Change the default RabbitMQ Port

  1. Controller: Update the port in MMC > Advanced Config with Key[DVM Agent Queue Port].

  2. HyWorks VM Scale Booster: Update the port [key: RabbitMQ > Port] in the config file:

    1. Filename: appsettings.json

    2. Path: C:\Program Files (x86)\Accops\HyWorks VM Scale Booster

  3. Update the RabbitMQ port in the config file:

    1. Path: C:\Users\Administrator\AppData\Roaming\RabbitMQ

    2. File name: rabbitmq.config.example

    3. Changes:

      1. Existing string: %% {tcp_listeners, [5672]},

      2. Updated string: {tcp_listeners, [5673]}

      3. Please note that the comma is removed from the end.

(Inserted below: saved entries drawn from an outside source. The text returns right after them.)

-- ==== Sys2Proof/Config.lean ====
section
/-! DEFINITION. The parameters of an instance of the block (R5), the suggested instance, and the vendor's table bytes, which
the spec leaves OPEN. -/

namespace Sys2Proof

/-- LUT_BODY_BYTES (R5): the bytes of the table that go out in the one bulk frame. -/
def lutBodyBytes : Nat := 153

/-- The parameters of R5, one field each. "A model takes each one as an argument; none can be changed by the host": the
machine carries them as a constant of its state (log entry 1), so a statement about every state is a statement about every
instance. The byte counts R5 and R6 fix (LUT_BYTES = 159, and 3, 2 and 10) are in the types. The derived parameter IMG_BYTES is
`Params.imgBytes`. -/
structure Params where
  /-- WIDTH, the native x extent in pixels (R7). -/
  width : Nat
  /-- HEIGHT, the native y extent in rows (R7). -/
  height : Nat
  /-- LUT_FULL (OPEN; R51, R160). -/
  lutFull : Vector Byte 159
  /-- LUT_PARTIAL (OPEN; R51, R160). -/
  lutPartial : Vector Byte 159
  /-- RESET_HI1_MS. -/
  resetHi1Ms : Nat
  /-- RESET_LO_MS. -/
  resetLoMs : Nat
  /-- RESET_HI2_MS. -/
  resetHi2Ms : Nat
  /-- SHORT_LO_MS. -/
  shortLoMs : Nat
  /-- SHORT_HI_MS. -/
  shortHiMs : Nat
  /-- BUSY_POLL_MS. -/
  busyPollMs : Nat
  /-- BUSY_TIMEOUT_POLLS: `none` is NONE (R142). -/
  busyTimeoutPolls : Option Nat
  /-- SLEEP_SETTLE_MS (OPEN). -/
  sleepSettleMs : Nat
  /-- DEEP_SLEEP_DATA (OPEN). -/
  deepSleepData : Option Byte
  /-- DRV_OUT_CTRL_DATA (OPEN). -/
  drvOutCtrlData : Vector Byte 3
  /-- DATA_ENTRY_MODE (OPEN). -/
  dataEntryMode : Byte
  /-- DISP_UPD_CTRL1_DATA (OPEN). -/
  dispUpdCtrl1Data : Vector Byte 2
  /-- BORDER_WAVEFORM_DATA (OPEN). -/
  borderWaveformData : Byte
  /-- PARTIAL_OPT_CMD (OPEN; R190). -/
  partialOptCmd : Byte
  /-- PARTIAL_OPT_DATA (OPEN). -/
  partialOptData : Vector Byte 10
  /-- PARTIAL_PULSE_BEFORE_LUT (R218). -/
  partialPulseBeforeLut : Bool
  /-- PARTIAL_OPT_BEFORE_BORDER (R218). -/
  partialOptBeforeBorder : Bool
  /-- CLK_HZ (OPEN): read by the delay timer only (R144). -/
  clkHz : Nat
  /-- SCLK_HZ (OPEN): carried because R5 lists it; no rule of the model reads it (R127). -/
  sclkHz : Nat
  /-- REG_BASE (OPEN): the platform address of the register window (R34, R77). -/
  regBase : Word
  /-- BUSY_SYNC_STAGES (R140). -/
  busySyncStages : Nat
  deriving DecidableEq, Repr

/-- IMG_BYTES = HEIGHT * (WIDTH / 8) (R5, R6). -/
def Params.imgBytes (p : Params) : Nat := p.height * (p.width / 8)

/-- Byte `k` of the vendor's FULL table. The spec gives no byte of it ("supplied by the panel vendor", R160, R166), so it
has no body and no proof can learn its value (log entry 2). -/
opaque vendorLutFullByte : Nat → BitVec 8

/-- Byte `k` of the vendor's PARTIAL table, open like `vendorLutFullByte` (log entry 2). -/
opaque vendorLutPartialByte : Nat → BitVec 8

/-- The default panel, 128 × 296, with the suggested parameters of R5 (log entry 1 for the values taken from outside the
source, entry 2 for the tables, entry 3 for CLK_HZ, SCLK_HZ and REG_BASE, for which the spec suggests nothing). -/
def Params.suggested : Params where
  width := 128
  height := 296
  lutFull := Vector.ofFn fun k => vendorLutFullByte k.val
  lutPartial := Vector.ofFn fun k => vendorLutPartialByte k.val
  resetHi1Ms := 50
  resetLoMs := 2
  resetHi2Ms := 50
  shortLoMs := 2
  shortHiMs := 2
  busyPollMs := 10
  busyTimeoutPolls := none
  sleepSettleMs := 2000
  deepSleepData := some 0x01#8
  drvOutCtrlData := #v[0x27#8, 0x01#8, 0x00#8]
  dataEntryMode := 0x07#8
  dispUpdCtrl1Data := #v[0x00#8, 0x80#8]
  borderWaveformData := 0x80#8
  partialOptCmd := 0x37#8
  partialOptData := #v[0x00#8, 0x00#8, 0x00#8, 0x00#8, 0x00#8, 0x40#8, 0x00#8, 0x00#8, 0x00#8, 0x00#8]
  partialPulseBeforeLut := false
  partialOptBeforeBorder := false
  clkHz := 1000
  sclkHz := 1000000
  regBase := 0#32
  busySyncStages := 2

end Sys2Proof
end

      4. Save the file and rename it to rabbitmq.config.

    4. To reinstall RabbitMQ:

      ```
cd C:\\Program Files\\RabbitMQ Server\\rabbitmq_server-3.7.17\\sbin

rabbitmqctl.bat stop

rabbitmq-service.bat remove

rabbitmq-service.bat install

rabbitmq-service.bat start
```

Upgrade from the older to the newer RabbitMQ version

  1. Login using the local administrator privileges.

  2. Uninstall existing Erlang and RabbitMQ from the system.

  3. Go to the path: C:\Users\{username}\AppData\Roaming and delete the RabbitMQ folder from it.

    • Here, the username is the user who has installed RabbitMQ.

    • If you are unable to delete the RabbitMQ folder and get any exceptions, then please restart the system and try to delete it after a restart.

  4. Delete the Erlang cookies from the following locations. There will be a file called .erlang.cookie that needs to be deleted from these paths:

    • C:\Users\{Username}

    • C:\Windows\System32\config\systemprofile

  5. Download and install the supported Erlang OTP as a local administrator.

  6. Download and install a supported RabbitMQ as a local administrator.